## What the task requires
Below are the records. State how many of their lines hold the word "Laws", and add nothing else.
[[ Records supplied open ]]
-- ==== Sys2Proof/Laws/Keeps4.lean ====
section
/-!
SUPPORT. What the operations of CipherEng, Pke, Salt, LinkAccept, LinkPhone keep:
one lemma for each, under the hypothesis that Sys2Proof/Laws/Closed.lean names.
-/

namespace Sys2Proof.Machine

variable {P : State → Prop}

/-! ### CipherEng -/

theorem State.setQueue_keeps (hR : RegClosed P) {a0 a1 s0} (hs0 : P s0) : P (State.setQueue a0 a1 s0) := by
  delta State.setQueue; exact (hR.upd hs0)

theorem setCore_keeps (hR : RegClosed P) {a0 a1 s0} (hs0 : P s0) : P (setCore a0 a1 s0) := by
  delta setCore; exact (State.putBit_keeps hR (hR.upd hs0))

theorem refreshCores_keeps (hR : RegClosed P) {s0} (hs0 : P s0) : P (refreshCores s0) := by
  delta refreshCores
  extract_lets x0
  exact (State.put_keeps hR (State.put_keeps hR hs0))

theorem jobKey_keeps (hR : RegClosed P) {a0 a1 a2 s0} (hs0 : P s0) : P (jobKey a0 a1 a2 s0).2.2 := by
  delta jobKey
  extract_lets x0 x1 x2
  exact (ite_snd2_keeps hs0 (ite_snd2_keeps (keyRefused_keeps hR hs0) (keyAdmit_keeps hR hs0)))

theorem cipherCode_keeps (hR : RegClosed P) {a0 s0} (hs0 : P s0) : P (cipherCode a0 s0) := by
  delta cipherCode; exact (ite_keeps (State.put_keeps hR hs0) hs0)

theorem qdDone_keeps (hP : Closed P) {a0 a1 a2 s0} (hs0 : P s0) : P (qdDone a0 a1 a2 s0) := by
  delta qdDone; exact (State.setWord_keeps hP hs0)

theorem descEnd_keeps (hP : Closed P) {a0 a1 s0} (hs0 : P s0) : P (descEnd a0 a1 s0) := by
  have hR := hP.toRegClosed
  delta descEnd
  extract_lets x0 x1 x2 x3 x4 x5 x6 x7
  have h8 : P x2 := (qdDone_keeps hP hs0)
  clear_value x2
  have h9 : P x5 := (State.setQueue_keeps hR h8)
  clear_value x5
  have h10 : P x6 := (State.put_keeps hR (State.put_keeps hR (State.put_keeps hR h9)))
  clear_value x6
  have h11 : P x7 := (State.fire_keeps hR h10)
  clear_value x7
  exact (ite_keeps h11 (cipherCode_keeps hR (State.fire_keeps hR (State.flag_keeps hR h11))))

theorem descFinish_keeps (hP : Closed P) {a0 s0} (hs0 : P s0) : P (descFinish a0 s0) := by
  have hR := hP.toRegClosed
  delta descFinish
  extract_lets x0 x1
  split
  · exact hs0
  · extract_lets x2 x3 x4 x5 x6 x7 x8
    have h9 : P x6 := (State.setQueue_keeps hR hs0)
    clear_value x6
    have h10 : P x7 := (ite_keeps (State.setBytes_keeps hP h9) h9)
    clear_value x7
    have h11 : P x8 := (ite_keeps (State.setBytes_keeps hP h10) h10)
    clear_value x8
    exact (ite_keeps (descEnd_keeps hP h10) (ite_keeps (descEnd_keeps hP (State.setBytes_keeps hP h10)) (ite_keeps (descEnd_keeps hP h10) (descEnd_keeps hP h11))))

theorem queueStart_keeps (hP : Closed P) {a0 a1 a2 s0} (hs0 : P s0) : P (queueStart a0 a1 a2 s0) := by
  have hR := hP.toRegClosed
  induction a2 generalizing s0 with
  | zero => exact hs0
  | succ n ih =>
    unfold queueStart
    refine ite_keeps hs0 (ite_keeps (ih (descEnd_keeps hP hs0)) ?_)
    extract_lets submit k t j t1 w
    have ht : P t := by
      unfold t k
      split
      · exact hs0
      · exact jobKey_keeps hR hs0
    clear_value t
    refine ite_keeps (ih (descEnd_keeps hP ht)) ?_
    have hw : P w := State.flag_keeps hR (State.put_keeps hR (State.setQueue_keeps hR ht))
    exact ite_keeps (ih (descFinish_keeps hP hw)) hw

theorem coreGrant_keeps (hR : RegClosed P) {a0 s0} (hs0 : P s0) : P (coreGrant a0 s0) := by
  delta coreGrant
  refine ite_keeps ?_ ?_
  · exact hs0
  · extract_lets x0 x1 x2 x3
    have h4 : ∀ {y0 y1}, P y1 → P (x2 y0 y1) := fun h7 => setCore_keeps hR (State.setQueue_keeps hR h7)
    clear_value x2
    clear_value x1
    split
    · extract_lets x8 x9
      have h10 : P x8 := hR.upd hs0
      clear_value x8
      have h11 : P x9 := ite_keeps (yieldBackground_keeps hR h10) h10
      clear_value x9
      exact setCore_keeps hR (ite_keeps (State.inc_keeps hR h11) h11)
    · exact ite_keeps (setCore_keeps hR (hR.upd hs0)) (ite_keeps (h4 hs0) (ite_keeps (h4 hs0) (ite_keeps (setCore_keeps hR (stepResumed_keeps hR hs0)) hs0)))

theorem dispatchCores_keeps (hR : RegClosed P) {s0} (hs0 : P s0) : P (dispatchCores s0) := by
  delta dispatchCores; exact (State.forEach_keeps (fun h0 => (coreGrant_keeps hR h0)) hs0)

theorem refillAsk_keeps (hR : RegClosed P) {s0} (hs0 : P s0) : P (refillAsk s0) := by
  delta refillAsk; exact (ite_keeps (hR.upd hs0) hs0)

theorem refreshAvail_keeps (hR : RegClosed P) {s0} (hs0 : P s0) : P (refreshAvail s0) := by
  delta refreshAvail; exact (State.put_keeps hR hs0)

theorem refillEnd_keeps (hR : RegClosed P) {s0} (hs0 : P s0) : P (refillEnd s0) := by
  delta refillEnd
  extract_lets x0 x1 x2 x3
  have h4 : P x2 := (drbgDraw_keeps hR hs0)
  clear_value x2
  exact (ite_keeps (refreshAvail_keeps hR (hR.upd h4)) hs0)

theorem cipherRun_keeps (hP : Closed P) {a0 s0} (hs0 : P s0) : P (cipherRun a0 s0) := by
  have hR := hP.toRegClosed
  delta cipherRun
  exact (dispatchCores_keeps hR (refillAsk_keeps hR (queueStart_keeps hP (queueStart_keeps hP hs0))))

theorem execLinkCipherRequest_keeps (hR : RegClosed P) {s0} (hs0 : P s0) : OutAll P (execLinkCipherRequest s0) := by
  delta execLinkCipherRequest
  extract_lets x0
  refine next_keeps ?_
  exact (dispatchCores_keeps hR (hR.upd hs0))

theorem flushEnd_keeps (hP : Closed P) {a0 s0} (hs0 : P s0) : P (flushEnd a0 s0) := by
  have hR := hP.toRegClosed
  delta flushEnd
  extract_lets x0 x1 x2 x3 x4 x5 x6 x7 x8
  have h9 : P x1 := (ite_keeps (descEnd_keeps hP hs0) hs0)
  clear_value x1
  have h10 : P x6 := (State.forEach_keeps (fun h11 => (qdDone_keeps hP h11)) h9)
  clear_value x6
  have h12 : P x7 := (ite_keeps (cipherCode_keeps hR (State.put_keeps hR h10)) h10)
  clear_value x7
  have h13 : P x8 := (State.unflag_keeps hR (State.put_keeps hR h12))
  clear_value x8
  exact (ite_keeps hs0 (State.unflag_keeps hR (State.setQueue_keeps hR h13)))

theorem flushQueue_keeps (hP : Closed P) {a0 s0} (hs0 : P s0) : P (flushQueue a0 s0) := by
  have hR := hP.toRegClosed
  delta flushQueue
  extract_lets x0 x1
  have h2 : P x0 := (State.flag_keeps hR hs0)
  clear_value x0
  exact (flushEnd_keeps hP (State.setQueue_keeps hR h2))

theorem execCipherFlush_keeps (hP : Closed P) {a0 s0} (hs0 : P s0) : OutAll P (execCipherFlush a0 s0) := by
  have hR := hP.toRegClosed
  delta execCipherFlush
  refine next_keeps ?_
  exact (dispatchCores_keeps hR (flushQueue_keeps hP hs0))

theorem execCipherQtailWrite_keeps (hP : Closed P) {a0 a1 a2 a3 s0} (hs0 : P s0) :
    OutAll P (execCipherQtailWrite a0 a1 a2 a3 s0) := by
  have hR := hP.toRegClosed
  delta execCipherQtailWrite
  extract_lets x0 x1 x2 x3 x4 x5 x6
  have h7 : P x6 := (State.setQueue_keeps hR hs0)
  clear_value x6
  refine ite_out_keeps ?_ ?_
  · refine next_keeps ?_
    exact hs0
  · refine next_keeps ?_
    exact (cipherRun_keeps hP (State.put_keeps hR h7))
[[ Records supplied closed ]]
## Written answer
2